**What to work on**. As the answer, set down the lines below from the one containing "def V3.unit (a" through the one containing "def v3At64 (b", exactly and inclusively, and no others.

----

/-- The arc tangent of a small number, by its series. -/
def atanSmall (x : Rat) : Rat := series (fun k => -(x * x) * (2 * k + 1 : Nat) / (2 * k + 3 : Nat)) 24 0 x
/-- Halves an arc tangent's angle. -/
def atanHalf (x : Rat) : Rat := trim (x / (1 + rootQ (1 + x * x)))
def atanQ (x : Rat) : Rat :=
  if absQ x ≤ 1 then 8 * atanSmall (atanHalf (atanHalf (atanHalf x)))
  else (if x < 0 then -piQ / 2 else piQ / 2) - 8 * atanSmall (atanHalf (atanHalf (atanHalf (1 / x))))
/-- The angle of a point from +x towards +y, in (−π, π]; 0 at the origin. -/
def atan2Q (y x : Rat) : Rat :=
  if 0 < x then atanQ (y / x)
  else if x < 0 then (if 0 ≤ y then atanQ (y / x) + piQ else atanQ (y / x) - piQ)
  else if 0 < y then piQ / 2 else if y < 0 then -piQ / 2 else 0
/-- The angle whose cosine is a number of [−1, 1]. -/
def acosQ (c : Rat) : Rat := atan2Q (rootQ (1 - c * c)) c

/-! ### Vectors -/

structure V3 where
  x : Rat := 0
  y : Rat := 0
  z : Rat := 0
  deriving DecidableEq, Repr

def V3.add (a b : V3) : V3 := ⟨a.x + b.x, a.y + b.y, a.z + b.z⟩
def V3.sub (a b : V3) : V3 := ⟨a.x - b.x, a.y - b.y, a.z - b.z⟩
def V3.scale (k : Rat) (a : V3) : V3 := ⟨k * a.x, k * a.y, k * a.z⟩
def V3.dot (a b : V3) : Rat := a.x * b.x + a.y * b.y + a.z * b.z
def V3.cross (a b : V3) : V3 := ⟨a.y * b.z - a.z * b.y, a.z * b.x - a.x * b.z, a.x * b.y - a.y * b.x⟩
def V3.norm (a : V3) : Rat := rootQ (a.dot a)
def V3.trim (a : V3) : V3 := ⟨Machine.trim a.x, Machine.trim a.y, Machine.trim a.z⟩
/-- The vector of length one along a vector; 0 for 0. -/
def V3.unit (a : V3) : V3 := (V3.scale (1 / a.norm) a).trim
def V3.list (a : V3) : List Rat := [a.x, a.y, a.z]
def v3Of (l : List Rat) : V3 := ⟨l.getD 0 0, l.getD 1 0, l.getD 2 0⟩
/-- Three FP64 or FP32 fields as a vector. -/
def v3At64 (b : List Byte) (o : Nat) : V3 := v3Of ((f64sAt b o 3).map f64Val)
def v3At32 (b : List Byte) (o : Nat) : V3 := v3Of ((f32sAt b o 3).map f32Val)
def V3.f64s (a : V3) : List F64 := a.list.map f64Of
def V3.f32s (a : V3) : List F32 := a.list.map f32Of
/-- A position held in FP64, a direction held in FP32 (R253). -/
def V3.as64 (a : V3) : V3 := v3Of (a.f64s.map f64Val)
def V3.as32 (a : V3) : V3 := v3Of (a.f32s.map f32Val)

/-! ### Rotations -/

structure Quat where
  w : Rat := 1
  x : Rat := 0
  y : Rat := 0
  z : Rat := 0
  deriving DecidableEq, Repr
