-- ==== Sys2Proof/Machine/Work.lean ====
section
/-! DEFINITION. Work in the device: batch items and their ends (R56, R57, R110), the channels' queues (R159), the common shelf
(R168, R169), checkpoints (R47), and the release of a session. -/
namespace Sys2Proof.Machine

/-! ### Instances and holds -/

/-- The instances of a session, on whatever channel. -/
def sessInsts (s : State) (sid : Nat) : List (Nat × Nat) :=
  (List.range 8).flatMap (fun c => ((chanAt s c).insts.filter (fun p => p.2.sid == some sid)).map (fun p => (c, p.1)))

/-- A context is held by an instance or by a move (R169). -/
def ctxHeld (s : State) (sid : Nat) : Bool :=
  s.core.chans.any (fun c => c.insts.any (fun p => p.2.holds && p.2.sid == some sid)) ||
    (match sessAt s sid with | some x => x.moveTo.isSome | none => false)

/-- Brings a context into the common shelf as the most recently used one, evicting the least recently used that is not held
(R168); none when every slot is held (R170). -/
def touchShelf (s : State) (sid : Nat) : Option State :=
  let l := s.core.work.shelf
  let rest := l.filter (· != sid)
  if l.contains sid || decide (l.length < 8192) then some (s.modWork (fun w => { w with shelf := rest ++ [sid] }))
  else match rest.find? (fun n => !ctxHeld s n) with
    | some v => some (s.modWork (fun w => { w with shelf := rest.filter (· != v) ++ [sid] }))
    | none => none

/-- A session's context is one granule of a page of its area (R168); which of the page's sixteen the spec leaves to firmware. -/
def contextGranule (sid : Nat) : Nat := Config.numericNat 152 (leBytes 2 sid) % 16
/-- The torn granule that holds a session's context in the store room, if one does (R427). -/
def tornContext (s : State) (sid : Nat) : Option Nat :=
  (s.core.tiers.torn.find? (fun e => match pageAt s (e.1 / 16) with
    | some x => x.use == 2 && Config.objectOn 2 sid (e.1 / 16) && e.1 % 16 == contextGranule sid
    | none => false)).map (·.1)
/-- The torn granule that a read of a context reaches: a context in the common shelf is read there (R168, R427). -/
def tornRead (s : State) (sid : Nat) : Option Nat := if s.core.work.shelf.contains sid then none else tornContext s sid

/-- Writes a checkpoint into the slot whose turn it is (R47). -/
def State.checkpoint (s : State) (sid : Nat) : State :=
  s.modSess sid (fun x =>
    { x with ckpts := setAt x.ckpts x.nextSlot (some { dt := dtOf s, ctx := x.ctx, pinned := x.pinned }), nextSlot := 1 - x.nextSlot, lastCkpt := dtOf s })

/-- The latest valid checkpoint (R47). -/
def latestCkpt (x : Session) : Option Ckpt :=
  match x.ckpts.getD 0 none, x.ckpts.getD 1 none with
  | some a, some b => if b.dt < a.dt then some a else if a.dt < b.dt then some b else if x.nextSlot == 0 then some b else some a
  | some a, none => some a
  | none, b => b

/-- Restores a session from its latest checkpoint: PROVISIONAL, MOVED owed, its structure built afresh (R48, R172, R215). Its counters and its sticky
bit are kept (R409). -/
def Session.restored (x : Session) : Session :=
  { x with
    ctx := { (match latestCkpt x with | some c => c.ctx | none => { cfg := x.ctx.cfg, sensors := x.ctx.sensors }) with
      late := x.ctx.late, discarded := x.ctx.discarded, thinned := x.ctx.thinned, lateDiscard := x.ctx.lateDiscard }
    pinned := ((latestCkpt x).map (·.pinned)).getD x.pinned
    latePending := []
    oweMoved := true
    oweMode := x.oweMode || x.isNormal
    exitCount := 0
    se := { knotMs := x.se.knotMs } }

/-- An instance is released: its blocks and its hold go, and an engine that ran a step of it is free (R159, R162). -/
def State.dropInst (s : State) (ch i : Nat) : State :=
  let free (e : Engine) : Engine := match e.run with
    | some (j, _) => if j == i then { e with run := none, stall := none } else e
    | none => e
  s.modChans (fun l => l.zipIdx.map (fun p =>
    if p.2 == ch then { p.1 with insts := NMap.erase p.1.insts i, engines := p.1.engines.map free } else p.1))

/-- The arrays take work of another kind at the end of a tile pass: inside a tensor step TA_YIELD counts it (R198, R311). -/
def State.yieldArrays (s : State) (ch : Nat) : State :=
  if ((chanAt s ch).engines.getD 2 {}).run.isSome then s.bump (chanCtr ch 8) 1 else s

/-- A session's relocalisation is over: it may try again (R319). -/
def State.relocFree (s : State) (sid : Nat) : State := s.modSess sid (fun y => { y with reloc := false })

/-- The map requests of channels are lost (R22, R298): the sessions whose relocalisations they were may try again. -/
def State.loseRequests (s : State) (f : Nat → Bool) : State :=
  let gone := (s.core.chans.zipIdx.filter (fun p => f p.2)).flatMap (fun p => (p.1.requests.filter (fun r => r.closure.isNone)).map (·.sid))
  let s := s.modChans (fun l => l.zipIdx.map (fun p => if f p.2 then { p.1 with requests := [] } else p.1))
  gone.foldl State.relocFree s

/-- The instances of all channels that satisfy a test. -/
def instsWith (s : State) (f : Inst → Bool) : List (Nat × Nat) :=
  (List.range 8).flatMap (fun c => ((chanAt s c).insts.filter (fun p => f p.2)).map (fun p => (c, p.1)))

/-! ### Items -/

def batchAt (s : State) (b : Nat) : Option Batch := NMap.get? s.core.work.batches b
def State.modBatch (s : State) (b : Nat) (f : Batch → Batch) : State :=
  s.modWork (fun w => { w with batches := NMap.upd w.batches b f })
def itemAt (s : State) (b i : Nat) : Option Item := (batchAt s b).bind (fun x => x.items[i]?)

/-- Fields of an item (R55). -/
def Item.addr (i : Item) : Nat := fieldAt i.bytes 0 8
def Item.len (i : Item) : Nat := fieldAt i.bytes 8 4
def Item.sid (i : Item) : Nat := fieldAt i.bytes 0x0C 2 % 16384
def Item.stream (i : Item) : Nat := fieldAt i.bytes 0x0E 1
def Item.flags (i : Item) : Nat := fieldAt i.bytes 0x0F 1
def Item.wanted (i : Item) : Bool := bit i.flags 0
def Item.keyframe (i : Item) : Bool := bit i.flags 1
def Item.slot (i : Item) : Nat := bits i.flags 3 2
def Item.clientTime (i : Item) : Nat := fieldAt i.bytes 0x10 8
def Item.cookie (i : Item) : Nat := fieldAt i.bytes 0x18 4

/-- Writes the records of a batch's ended items, an item's only after those of the earlier items of its session and stream
(R57). `done` holds the items before. -/
def State.flushItems (b : Nat) : List (Nat × Item) → List Item → State → State
  | [], _, s => s
  | (i, it) :: rest, before, s =>
    let clear := before.all (fun e => e.written || e.sid != it.sid || e.stream != it.stream)
    match it.status with
    | some st =>
      if it.written || !clear then State.flushItems b rest (before ++ [it]) s
      else
        let x := (batchAt s b).getD { hatch := 0, ctx := 0, area := 0, flags := 0, cookie := 0, deadline := 0 }
        let rin : RecIn :=
          { kind := 1, status := st, sid := it.sid, stream := it.stream, cookie := it.cookie, bcookie := x.cookie,
            hflags := it.hflags, saturated := it.saturated, version := it.version }
        let s := if it.wanted then s.deliver x.area rin else s
        let s := s.modBatch b (fun y => { y with items := updAt y.items i (fun e => { e with written := true }) })
        State.flushItems b rest (before ++ [{ it with written := true }]) s
    | none => State.flushItems b rest (before ++ [it]) s

/-- An item ends with a status (R56). -/
def State.endItem (s : State) (b i st : Nat) (hflags : Nat := 0) (saturated : Bool := false) (version : Nat := 0) : State :=
  let s := s.modBatch b (fun y => { y with items := updAt y.items i (fun e =>
    if e.status.isSome then e else { e with status := some st, hflags := hflags, saturated := saturated, version := version }) })
  match batchAt s b with
  | some y => State.flushItems b (y.items.zipIdx.map (fun p => (p.2, p.1))) [] s
  | none => s

/-- Ends the work of one origin with a status: only items have one (R110). -/
def State.endOrigin (s : State) (o : Origin) (st : Nat) : State :=
  match o with
  | .item b i => s.endItem b i st
  | .symbol _ => s
  | .cycleSolve _ => s
  | .cycleTrack _ => s
  | .mapJob _ => s

/-- Work joins a channel's queue in the order of entry (R159). -/
def State.enqueue (s : State) (ch : Nat) (w : Waiting) : State :=
  s.modChan ch (fun c => { c with queue := c.queue ++ [{ w with seq := c.nextSeq }], nextSeq := c.nextSeq + 1 })

/-- Removes waiting work that satisfies a test from every queue, and ends its items with a status. -/
def State.dropQueued (s : State) (f : Waiting → Bool) (st : Nat) : State :=
  let gone := s.core.chans.flatMap (fun c => c.queue.filter f)
  let s := s.modChans (fun l => l.map (fun c => { c with queue := c.queue.filter (fun w => !f w) }))
  gone.foldl (fun s w => s.endOrigin w.origin st) s

/-- Waiting work of a session goes to another channel's queue, in its order (R48). -/
def State.moveQueued (s : State) (sid ch : Nat) : State :=
  let mine := s.core.chans.flatMap (fun c => c.queue.filter (fun w => w.sid == some sid))
  let s := s.modChans (fun l => l.map (fun c => { c with queue := c.queue.filter (fun w => w.sid != some sid) }))
  mine.foldl (fun s w => s.enqueue ch w) s

/-- The session begins to close: CLOSING at once, its queued items complete with BAD_ARGUMENT (R49). -/
def State.beginClose (s : State) (sid : Nat) : State :=
  let s := s.modSess sid (fun x => { x with before := if x.isNormal then .normal else .provisional, state := .closing, closeAfter := false })
  s.dropQueued (fun w => w.sid == some sid) 0x11

/-! ### Symbols in assembly -/

/-- Drops a symbol whole with a reason (R28, R341, R342): its counters, its trace record, the bytes it held. -/
def State.dropSym (s : State) (k reason : Nat) : State :=
  match NMap.get? s.core.scu.syms k with
  | none => s
  | some y =>
    let bytes := ((y.els.flatMap (fun e => e.prbs)).map (fun p => p.2.2.length)).foldl (· + ·) 0
    let s := s.modScu (fun u => { u with
      syms := NMap.erase u.syms k
      gone := u.gone ++ [(y.binding, y.air)]
      held := updAt u.held y.port (fun n => n - bytes) })
    let s := (s.bump (scuPortCtr y.port 7) 1).bump (scuPortCtr y.port (7 + reason)) 1
    s.traceRec 0x20 y.port (leBytes 2 y.binding ++ leBytes 1 reason)

/-- The symbols in assembly of a binding are dropped with reason SESSION. -/
def State.dropAssembling (s : State) (f : Nat → Bool) : State :=
  ((s.core.scu.syms.filter (fun p => p.2.phase == 0 && f p.2.binding)).map (·.1)).foldl (fun s k => s.dropSym k 5) s

/-- A session returns to FREE: its context, checkpoints, grid patch, bindings and CLIENT tracks go (R49, R274, R285, R334). -/
def State.freeSession (s : State) (sid : Nat) : State :=
  let s := s.modWork (fun w => { w with sess := NMap.erase w.sess sid, shelf := w.shelf.filter (· != sid) })
  let s := s.modFus (fun f =>
    { f with
      patches := f.patches.filter (fun p => p.2.sid != sid)
      tracks := f.tracks.map (fun p => (p.1, p.2.filter (fun t => t.client != some sid))) })
  let s := s.modMap (fun m => { m with lastOf := NMap.erase m.lastOf (16384 * s.core.sys.devid + sid) })
  let gone := (s.core.scu.bindings.filter (fun b => b.2.sid == sid)).map (·.1)
  let s := s.dropAssembling (gone.contains ·)
  s.modScu (fun u => { u with bindings := u.bindings.filter (fun b => b.2.sid != sid) })

end Sys2Proof.Machine
end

----

**Result**.
def V3.unit (a : V3) : V3 := (V3.scale (1 / a.norm) a).trim
def V3.list (a : V3) : List Rat := [a.x, a.y, a.z]
def v3Of (l : List Rat) : V3 := ⟨l.getD 0 0, l.getD 1 0, l.getD 2 0⟩
/-- Three FP64 or FP32 fields as a vector. -/
def v3At64 (b : List Byte) (o : Nat) : V3 := v3Of ((f64sAt b o 3).map f64Val)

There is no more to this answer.